[Exercise data Boundary: Start]
-- ==== Sys2Proof/Laws/State.lean ====
section
/-! SUPPORT. What each named update leaves in each field of the state, one simp lemma per field per update. -/

namespace Sys2Proof.Machine

/-! ### `complete` -/

@[simp] theorem complete_ie (err : ErrCode) (valid : Bool) (s : State) : (complete err valid s).ie = s.ie := rfl
@[simp] theorem complete_status (err : ErrCode) (valid : Bool) (s : State) : (complete err valid s).status = completedStatus err valid := rfl
@[simp] theorem complete_ops (err : ErrCode) (valid : Bool) (s : State) : (complete err valid s).ops = s.ops := rfl
@[simp] theorem complete_outLen (err : ErrCode) (valid : Bool) (s : State) : (complete err valid s).outLen = s.outLen := rfl
@[simp] theorem complete_cksumOut (err : ErrCode) (valid : Bool) (s : State) : (complete err valid s).cksumOut = s.cksumOut := rfl
@[simp] theorem complete_hdr (err : ErrCode) (valid : Bool) (s : State) : (complete err valid s).hdr = s.hdr := rfl
@[simp] theorem complete_lop (err : ErrCode) (valid : Bool) (s : State) : (complete err valid s).lop = s.lop := rfl
@[simp] theorem complete_mem (err : ErrCode) (valid : Bool) (s : State) : (complete err valid s).mem = s.mem := rfl
@[simp] theorem complete_rst (err : ErrCode) (valid : Bool) (s : State) : (complete err valid s).rst = s.rst := rfl
@[simp] theorem complete_events (err : ErrCode) (valid : Bool) (s : State) : (complete err valid s).events = s.events := rfl
@[simp] theorem complete_reads (err : ErrCode) (valid : Bool) (s : State) : (complete err valid s).reads = s.reads := rfl

/-! ### `giveHost` -/

@[simp] theorem giveHost_ie (v : Word) (s : State) : (giveHost v s).ie = s.ie := rfl
@[simp] theorem giveHost_status (v : Word) (s : State) : (giveHost v s).status = s.status := rfl
@[simp] theorem giveHost_ops (v : Word) (s : State) : (giveHost v s).ops = s.ops := rfl
@[simp] theorem giveHost_outLen (v : Word) (s : State) : (giveHost v s).outLen = s.outLen := rfl
@[simp] theorem giveHost_cksumOut (v : Word) (s : State) : (giveHost v s).cksumOut = s.cksumOut := rfl
@[simp] theorem giveHost_hdr (v : Word) (s : State) : (giveHost v s).hdr = s.hdr := rfl
@[simp] theorem giveHost_lop (v : Word) (s : State) : (giveHost v s).lop = s.lop := rfl
@[simp] theorem giveHost_mem (v : Word) (s : State) : (giveHost v s).mem = s.mem := rfl
@[simp] theorem giveHost_rst (v : Word) (s : State) : (giveHost v s).rst = s.rst := rfl
@[simp] theorem giveHost_events (v : Word) (s : State) : (giveHost v s).events = s.events := rfl
@[simp] theorem giveHost_reads (v : Word) (s : State) : (giveHost v s).reads = v :: s.reads := rfl

/-! ### `setHdr` -/

@[simp] theorem setHdr_ie (h : HeaderRegs) (s : State) : (setHdr h s).ie = s.ie := rfl
@[simp] theorem setHdr_status (h : HeaderRegs) (s : State) : (setHdr h s).status = s.status := rfl
@[simp] theorem setHdr_ops (h : HeaderRegs) (s : State) : (setHdr h s).ops = s.ops := rfl
@[simp] theorem setHdr_outLen (h : HeaderRegs) (s : State) : (setHdr h s).outLen = s.outLen := rfl
@[simp] theorem setHdr_cksumOut (h : HeaderRegs) (s : State) : (setHdr h s).cksumOut = s.cksumOut := rfl
@[simp] theorem setHdr_hdr (h : HeaderRegs) (s : State) : (setHdr h s).hdr = h := rfl
@[simp] theorem setHdr_lop (h : HeaderRegs) (s : State) : (setHdr h s).lop = s.lop := rfl
@[simp] theorem setHdr_mem (h : HeaderRegs) (s : State) : (setHdr h s).mem = s.mem := rfl
@[simp] theorem setHdr_rst (h : HeaderRegs) (s : State) : (setHdr h s).rst = s.rst := rfl
@[simp] theorem setHdr_events (h : HeaderRegs) (s : State) : (setHdr h s).events = s.events := rfl
@[simp] theorem setHdr_reads (h : HeaderRegs) (s : State) : (setHdr h s).reads = s.reads := rfl

/-! ### `setCksumOut` -/

@[simp] theorem setCksumOut_ie (v : Word) (s : State) : (setCksumOut v s).ie = s.ie := rfl
@[simp] theorem setCksumOut_status (v : Word) (s : State) : (setCksumOut v s).status = s.status := rfl
@[simp] theorem setCksumOut_ops (v : Word) (s : State) : (setCksumOut v s).ops = s.ops := rfl
@[simp] theorem setCksumOut_outLen (v : Word) (s : State) : (setCksumOut v s).outLen = s.outLen := rfl
@[simp] theorem setCksumOut_cksumOut (v : Word) (s : State) : (setCksumOut v s).cksumOut = v := rfl
@[simp] theorem setCksumOut_hdr (v : Word) (s : State) : (setCksumOut v s).hdr = s.hdr := rfl
@[simp] theorem setCksumOut_lop (v : Word) (s : State) : (setCksumOut v s).lop = s.lop := rfl
@[simp] theorem setCksumOut_mem (v : Word) (s : State) : (setCksumOut v s).mem = s.mem := rfl
@[simp] theorem setCksumOut_rst (v : Word) (s : State) : (setCksumOut v s).rst = s.rst := rfl
@[simp] theorem setCksumOut_events (v : Word) (s : State) : (setCksumOut v s).events = s.events := rfl
@[simp] theorem setCksumOut_reads (v : Word) (s : State) : (setCksumOut v s).reads = s.reads := rfl

/-! ### `setOutLen` -/

@[simp] theorem setOutLen_ie (v : Word) (s : State) : (setOutLen v s).ie = s.ie := rfl
@[simp] theorem setOutLen_status (v : Word) (s : State) : (setOutLen v s).status = s.status := rfl
@[simp] theorem setOutLen_ops (v : Word) (s : State) : (setOutLen v s).ops = s.ops := rfl
@[simp] theorem setOutLen_outLen (v : Word) (s : State) : (setOutLen v s).outLen = v := rfl
@[simp] theorem setOutLen_cksumOut (v : Word) (s : State) : (setOutLen v s).cksumOut = s.cksumOut := rfl
@[simp] theorem setOutLen_hdr (v : Word) (s : State) : (setOutLen v s).hdr = s.hdr := rfl
@[simp] theorem setOutLen_lop (v : Word) (s : State) : (setOutLen v s).lop = s.lop := rfl
@[simp] theorem setOutLen_mem (v : Word) (s : State) : (setOutLen v s).mem = s.mem := rfl
@[simp] theorem setOutLen_rst (v : Word) (s : State) : (setOutLen v s).rst = s.rst := rfl
@[simp] theorem setOutLen_events (v : Word) (s : State) : (setOutLen v s).events = s.events := rfl
@[simp] theorem setOutLen_reads (v : Word) (s : State) : (setOutLen v s).reads = s.reads := rfl

/-! ### `setMem` -/

@[simp] theorem setMem_ie (m : Memory) (s : State) : (setMem m s).ie = s.ie := rfl
@[simp] theorem setMem_status (m : Memory) (s : State) : (setMem m s).status = s.status := rfl
@[simp] theorem setMem_ops (m : Memory) (s : State) : (setMem m s).ops = s.ops := rfl
@[simp] theorem setMem_outLen (m : Memory) (s : State) : (setMem m s).outLen = s.outLen := rfl
@[simp] theorem setMem_cksumOut (m : Memory) (s : State) : (setMem m s).cksumOut = s.cksumOut := rfl
@[simp] theorem setMem_hdr (m : Memory) (s : State) : (setMem m s).hdr = s.hdr := rfl
@[simp] theorem setMem_lop (m : Memory) (s : State) : (setMem m s).lop = s.lop := rfl
@[simp] theorem setMem_mem (m : Memory) (s : State) : (setMem m s).mem = m := rfl
@[simp] theorem setMem_rst (m : Memory) (s : State) : (setMem m s).rst = s.rst := rfl
@[simp] theorem setMem_events (m : Memory) (s : State) : (setMem m s).events = s.events := rfl
@[simp] theorem setMem_reads (m : Memory) (s : State) : (setMem m s).reads = s.reads := rfl

/-! ### `setEvents` -/

@[simp] theorem setEvents_ie (es : List Event) (s : State) : (setEvents es s).ie = s.ie := rfl
@[simp] theorem setEvents_status (es : List Event) (s : State) : (setEvents es s).status = s.status := rfl
@[simp] theorem setEvents_ops (es : List Event) (s : State) : (setEvents es s).ops = s.ops := rfl
@[simp] theorem setEvents_outLen (es : List Event) (s : State) : (setEvents es s).outLen = s.outLen := rfl
@[simp] theorem setEvents_cksumOut (es : List Event) (s : State) : (setEvents es s).cksumOut = s.cksumOut := rfl
@[simp] theorem setEvents_hdr (es : List Event) (s : State) : (setEvents es s).hdr = s.hdr := rfl
@[simp] theorem setEvents_lop (es : List Event) (s : State) : (setEvents es s).lop = s.lop := rfl
@[simp] theorem setEvents_mem (es : List Event) (s : State) : (setEvents es s).mem = s.mem := rfl
@[simp] theorem setEvents_rst (es : List Event) (s : State) : (setEvents es s).rst = s.rst := rfl
@[simp] theorem setEvents_events (es : List Event) (s : State) : (setEvents es s).events = es := rfl
@[simp] theorem setEvents_reads (es : List Event) (s : State) : (setEvents es s).reads = s.reads := rfl

/-! ### `blockReset` -/

@[simp] theorem blockReset_ie (level : Bool) (s : State) : (blockReset level s).ie = State.reset.ie := rfl
@[simp] theorem blockReset_status (level : Bool) (s : State) : (blockReset level s).status = State.reset.status := rfl
@[simp] theorem blockReset_ops (level : Bool) (s : State) : (blockReset level s).ops = State.reset.ops := rfl
@[simp] theorem blockReset_outLen (level : Bool) (s : State) : (blockReset level s).outLen = State.reset.outLen := rfl
@[simp] theorem blockReset_cksumOut (level : Bool) (s : State) : (blockReset level s).cksumOut = State.reset.cksumOut := rfl
@[simp] theorem blockReset_hdr (level : Bool) (s : State) : (blockReset level s).hdr = State.reset.hdr := rfl
@[simp] theorem blockReset_lop (level : Bool) (s : State) : (blockReset level s).lop = State.reset.lop := rfl
@[simp] theorem blockReset_mem (level : Bool) (s : State) : (blockReset level s).mem = State.reset.mem := rfl
@[simp] theorem blockReset_rst (level : Bool) (s : State) : (blockReset level s).rst = level := rfl
@[simp] theorem blockReset_events (level : Bool) (s : State) : (blockReset level s).events = s.events := rfl
@[simp] theorem blockReset_reads (level : Bool) (s : State) : (blockReset level s).reads = s.reads := rfl

/-! ### `startCommand`: a CMD write changes STATUS and the latched operation only (10_state.md R30, R248) -/

@[simp] theorem startCommand_ie (w : Word) (s : State) : (startCommand w s).ie = s.ie := by
  unfold startCommand; split <;> rfl
@[simp] theorem startCommand_ops (w : Word) (s : State) : (startCommand w s).ops = s.ops := by
  unfold startCommand; split <;> rfl
@[simp] theorem startCommand_outLen (w : Word) (s : State) : (startCommand w s).outLen = s.outLen := by
  unfold startCommand; split <;> rfl
@[simp] theorem startCommand_cksumOut (w : Word) (s : State) : (startCommand w s).cksumOut = s.cksumOut := by
  unfold startCommand; split <;> rfl
@[simp] theorem startCommand_hdr (w : Word) (s : State) : (startCommand w s).hdr = s.hdr := by
  unfold startCommand; split <;> rfl
@[simp] theorem startCommand_mem (w : Word) (s : State) : (startCommand w s).mem = s.mem := by
  unfold startCommand; split <;> rfl
@[simp] theorem startCommand_rst (w : Word) (s : State) : (startCommand w s).rst = s.rst := by
  unfold startCommand; split <;> rfl
@[simp] theorem startCommand_events (w : Word) (s : State) : (startCommand w s).events = s.events := by
  unfold startCommand; split <;> rfl
@[simp] theorem startCommand_reads (w : Word) (s : State) : (startCommand w s).reads = s.reads := by
  unfold startCommand; split <;> rfl

theorem startCommand_legal {w : Word} {i : Instr} (h : decode w = .legal i) (s : State) :
    startCommand w s = { s with status := startedStatus s.status, lop := i } := by
  simp [startCommand, h]

theorem startCommand_illegal {w : Word} {y : IllegalWord} (h : decode w = .illegal y) (s : State) :
    startCommand w s = complete .illegalCmd false s := by
  simp [startCommand, h, complete]

/-! ### `writeReg`: what no register write touches -/

@[simp] theorem writeReg_outLen (s : State) (v : Word) (r : RegName) : (writeReg s v r).outLen = s.outLen := by
  cases r <;> simp [writeReg]
@[simp] theorem writeReg_cksumOut (s : State) (v : Word) (r : RegName) : (writeReg s v r).cksumOut = s.cksumOut := by
  cases r <;> simp [writeReg]
@[simp] theorem writeReg_mem (s : State) (v : Word) (r : RegName) : (writeReg s v r).mem = s.mem := by
  cases r <;> simp [writeReg]
@[simp] theorem writeReg_rst (s : State) (v : Word) (r : RegName) : (writeReg s v r).rst = s.rst := by
  cases r <;> simp [writeReg]
@[simp] theorem writeReg_events (s : State) (v : Word) (r : RegName) : (writeReg s v r).events = s.events := by
  cases r <;> simp [writeReg]
@[simp] theorem writeReg_reads (s : State) (v : Word) (r : RegName) : (writeReg s v r).reads = s.reads := by
  cases r <;> simp [writeReg]

/-- Only a CMD write reaches the latched operation. -/
theorem writeReg_lop {r : RegName} (h : r ≠ .cmd) (s : State) (v : Word) : (writeReg s v r).lop = s.lop := by
  cases r <;> first | rfl | exact absurd rfl h

/-- Only writes of CMD and STATUS reach the flags (R50). -/
theorem writeReg_status {r : RegName} (hc : r ≠ .cmd) (hs : r ≠ .status) (s : State) (v : Word) :
    (writeReg s v r).status = s.status := by
  cases r <;> first | rfl | exact absurd rfl hc | exact absurd rfl hs

/-! ### Reading the state right after reset -/

@[simp] theorem reset_mem : State.reset.mem = [] := rfl
@[simp] theorem reset_rst : State.reset.rst = false := rfl
@[simp] theorem reset_outLen : State.reset.outLen = 0 := rfl
@[simp] theorem reset_status :
    State.reset.status = { busy := false, done := false, valid := false, err := .none } := rfl

end Sys2Proof.Machine
end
[Exercise data Boundary: End]
Task description: Repeat word for word the lines above that run from the line containing "State.reset.ie := rfl" through the line containing "s).mem = s.mem := by", both ends included, and nothing else.

Result:
@[simp] theorem blockReset_ie (level : Bool) (s : State) : (blockReset level s).ie = State.reset.ie := rfl
@[simp] theorem blockReset_status (level : Bool) (s : State) : (blockReset level s).status = State.reset.status := rfl
@[simp] theorem blockReset_ops (level : Bool) (s : State) : (blockReset level s).ops = State.reset.ops := rfl
@[simp] theorem blockReset_outLen (level : Bool) (s : State) : (blockReset level s).outLen = State.reset.outLen := rfl
@[simp] theorem blockReset_cksumOut (level : Bool) (s : State) : (blockReset level s).cksumOut = State.reset.cksumOut := rfl
@[simp] theorem blockReset_hdr (level : Bool) (s : State) : (blockReset level s).hdr = State.reset.hdr := rfl
@[simp] theorem blockReset_lop (level : Bool) (s : State) : (blockReset level s).lop = State.reset.lop := rfl
@[simp] theorem blockReset_mem (level : Bool) (s : State) : (blockReset level s).mem = State.reset.mem := rfl
@[simp] theorem blockReset_rst (level : Bool) (s : State) : (blockReset level s).rst = level := rfl
@[simp] theorem blockReset_events (level : Bool) (s : State) : (blockReset level s).events = s.events := rfl
@[simp] theorem blockReset_reads (level : Bool) (s : State) : (blockReset level s).reads = s.reads := rfl

/-! ### `startCommand`: a CMD write changes STATUS and the latched operation only (10_state.md R30, R248) -/

@[simp] theorem startCommand_ie (w : Word) (s : State) : (startCommand w s).ie = s.ie := by
  unfold startCommand; split <;> rfl
@[simp] theorem startCommand_ops (w : Word) (s : State) : (startCommand w s).ops = s.ops := by
  unfold startCommand; split <;> rfl
@[simp] theorem startCommand_outLen (w : Word) (s : State) : (startCommand w s).outLen = s.outLen := by
  unfold startCommand; split <;> rfl
@[simp] theorem startCommand_cksumOut (w : Word) (s : State) : (startCommand w s).cksumOut = s.cksumOut := by
  unfold startCommand; split <;> rfl
@[simp] theorem startCommand_hdr (w : Word) (s : State) : (startCommand w s).hdr = s.hdr := by
  unfold startCommand; split <;> rfl
@[simp] theorem startCommand_mem (w : Word) (s : State) : (startCommand w s).mem = s.mem := by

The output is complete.